/-! ### detectAt -/

@[simp] theorem State.detectAt_power (cause : Nat) (cls : FaultClass) (time : Instant) (data : List Byte) (s : State) : (s.detectAt cause cls time data).power = s.power := rfl
@[simp] theorem State.detectAt_clock (cause : Nat) (cls : FaultClass) (time : Instant) (data : List Byte) (s : State) : (s.detectAt cause cls time data).clock = s.clock := rfl
@[simp] theorem State.detectAt_boot (cause : Nat) (cls : FaultClass) (time : Instant) (data : List Byte) (s : State) : (s.detectAt cause cls time data).boot = s.boot := rfl
@[simp] theorem State.detectAt_otp (cause : Nat) (cls : FaultClass) (time : Instant) (data : List Byte) (s : State) : (s.detectAt cause cls time data).otp = s.otp := rfl
@[simp] theorem State.detectAt_passes (cause : Nat) (cls : FaultClass) (time : Instant) (data : List Byte) (s : State) : (s.detectAt cause cls time data).passes = s.passes := rfl
@[simp] theorem State.detectAt_le (cause : Nat) (cls : FaultClass) (time : Instant) (data : List Byte) (s : State) : (s.detectAt cause cls time data).le = s.le := rfl
@[simp] theorem State.detectAt_xch (cause : Nat) (cls : FaultClass) (time : Instant) (data : List Byte) (s : State) : (s.detectAt cause cls time data).xch = s.xch := rfl
@[simp] theorem State.detectAt_field (cause : Nat) (cls : FaultClass) (time : Instant) (data : List Byte) (s : State) : (s.detectAt cause cls time data).field = s.field := rfl
@[simp] theorem State.detectAt_glint (cause : Nat) (cls : FaultClass) (time : Instant) (data : List Byte) (s : State) : (s.detectAt cause cls time data).glint = s.glint := rfl
@[simp] theorem State.detectAt_counters (cause : Nat) (cls : FaultClass) (time : Instant) (data : List Byte) (s : State) : (s.detectAt cause cls time data).counters = s.counters := rfl
@[simp] theorem State.detectAt_analog (cause : Nat) (cls : FaultClass) (time : Instant) (data : List Byte) (s : State) : (s.detectAt cause cls time data).analog = s.analog := rfl
@[simp] theorem State.detectAt_lib (cause : Nat) (cls : FaultClass) (time : Instant) (data : List Byte) (s : State) : (s.detectAt cause cls time data).lib = s.lib := rfl
@[simp] theorem State.detectAt_images (cause : Nat) (cls : FaultClass) (time : Instant) (data : List Byte) (s : State) : (s.detectAt cause cls time data).images = s.images := rfl
@[simp] theorem State.detectAt_store (cause : Nat) (cls : FaultClass) (time : Instant) (data : List Byte) (s : State) : (s.detectAt cause cls time data).store = s.store := rfl
@[simp] theorem State.detectAt_dict (cause : Nat) (cls : FaultClass) (time : Instant) (data : List Byte) (s : State) : (s.detectAt cause cls time data).dict = s.dict := rfl
@[simp] theorem State.detectAt_zop (cause : Nat) (cls : FaultClass) (time : Instant) (data : List Byte) (s : State) : (s.detectAt cause cls time data).zop = s.zop := rfl
@[simp] theorem State.detectAt_mirror (cause : Nat) (cls : FaultClass) (time : Instant) (data : List Byte) (s : State) : (s.detectAt cause cls time data).mirror = s.mirror := rfl
@[simp] theorem State.detectAt_modbus (cause : Nat) (cls : FaultClass) (time : Instant) (data : List Byte) (s : State) : (s.detectAt cause cls time data).modbus = s.modbus := rfl
@[simp] theorem State.detectAt_service (cause : Nat) (cls : FaultClass) (time : Instant) (data : List Byte) (s : State) : (s.detectAt cause cls time data).service = s.service := rfl
@[simp] theorem State.detectAt_ledger (cause : Nat) (cls : FaultClass) (time : Instant) (data : List Byte) (s : State) : (s.detectAt cause cls time data).ledger = s.ledger := rfl
@[simp] theorem State.detectAt_freeCount (cause : Nat) (cls : FaultClass) (time : Instant) (data : List Byte) (s : State) : (s.detectAt cause cls time data).freeCount = s.freeCount := rfl
@[simp] theorem State.detectAt_pending (cause : Nat) (cls : FaultClass) (time : Instant) (data : List Byte) (s : State) : (s.detectAt cause cls time data).pending = s.pending := rfl
@[simp] theorem State.detectAt_localNow (cause : Nat) (cls : FaultClass) (time : Instant) (data : List Byte) (s : State) : (s.detectAt cause cls time data).localNow = s.localNow := rfl
@[simp] theorem State.detectAt_now (cause : Nat) (cls : FaultClass) (time : Instant) (data : List Byte) (s : State) : (s.detectAt cause cls time data).now = s.now := rfl
@[simp] theorem State.detectAt_entryOk (cause : Nat) (cls : FaultClass) (time : Instant) (data : List Byte) (s : State) : (s.detectAt cause cls time data).entryOk = s.entryOk := rfl
@[simp] theorem State.detectAt_setting (cause : Nat) (cls : FaultClass) (time : Instant) (data : List Byte) (s : State) (i j d : Nat) : (s.detectAt cause cls time data).setting i j d = s.setting i j d := rfl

════

◆ **Task to complete**: Return only the lines between the one holding "s.xch := rfl" and the one holding "s.dict := rfl", inclusive, exactly as they appear above.

◆ **Exercise solution**:
@[simp] theorem State.detectAt_xch (cause : Nat) (cls : FaultClass) (time : Instant) (data : List Byte) (s : State) : (s.detectAt cause cls time data).xch = s.xch := rfl
@[simp] theorem State.detectAt_field (cause : Nat) (cls : FaultClass) (time : Instant) (data : List Byte) (s : State) : (s.detectAt cause cls time data).field = s.field := rfl
@[simp] theorem State.detectAt_glint (cause : Nat) (cls : FaultClass) (time : Instant) (data : List Byte) (s : State) : (s.detectAt cause cls time data).glint = s.glint := rfl
@[simp] theorem State.detectAt_counters (cause : Nat) (cls : FaultClass) (time : Instant) (data : List Byte) (s : State) : (s.detectAt cause cls time data).counters = s.counters := rfl
@[simp] theorem State.detectAt_analog (cause : Nat) (cls : FaultClass) (time : Instant) (data : List Byte) (s : State) : (s.detectAt cause cls time data).analog = s.analog := rfl
@[simp] theorem State.detectAt_lib (cause : Nat) (cls : FaultClass) (time : Instant) (data : List Byte) (s : State) : (s.detectAt cause cls time data).lib = s.lib := rfl
@[simp] theorem State.detectAt_images (cause : Nat) (cls : FaultClass) (time : Instant) (data : List Byte) (s : State) : (s.detectAt cause cls time data).images = s.images := rfl
@[simp] theorem State.detectAt_store (cause : Nat) (cls : FaultClass) (time : Instant) (data : List Byte) (s : State) : (s.detectAt cause cls time data).store = s.store := rfl
@[simp] theorem State.detectAt_dict (cause : Nat) (cls : FaultClass) (time : Instant) (data : List Byte) (s : State) : (s.detectAt cause cls time data).dict = s.dict := rfl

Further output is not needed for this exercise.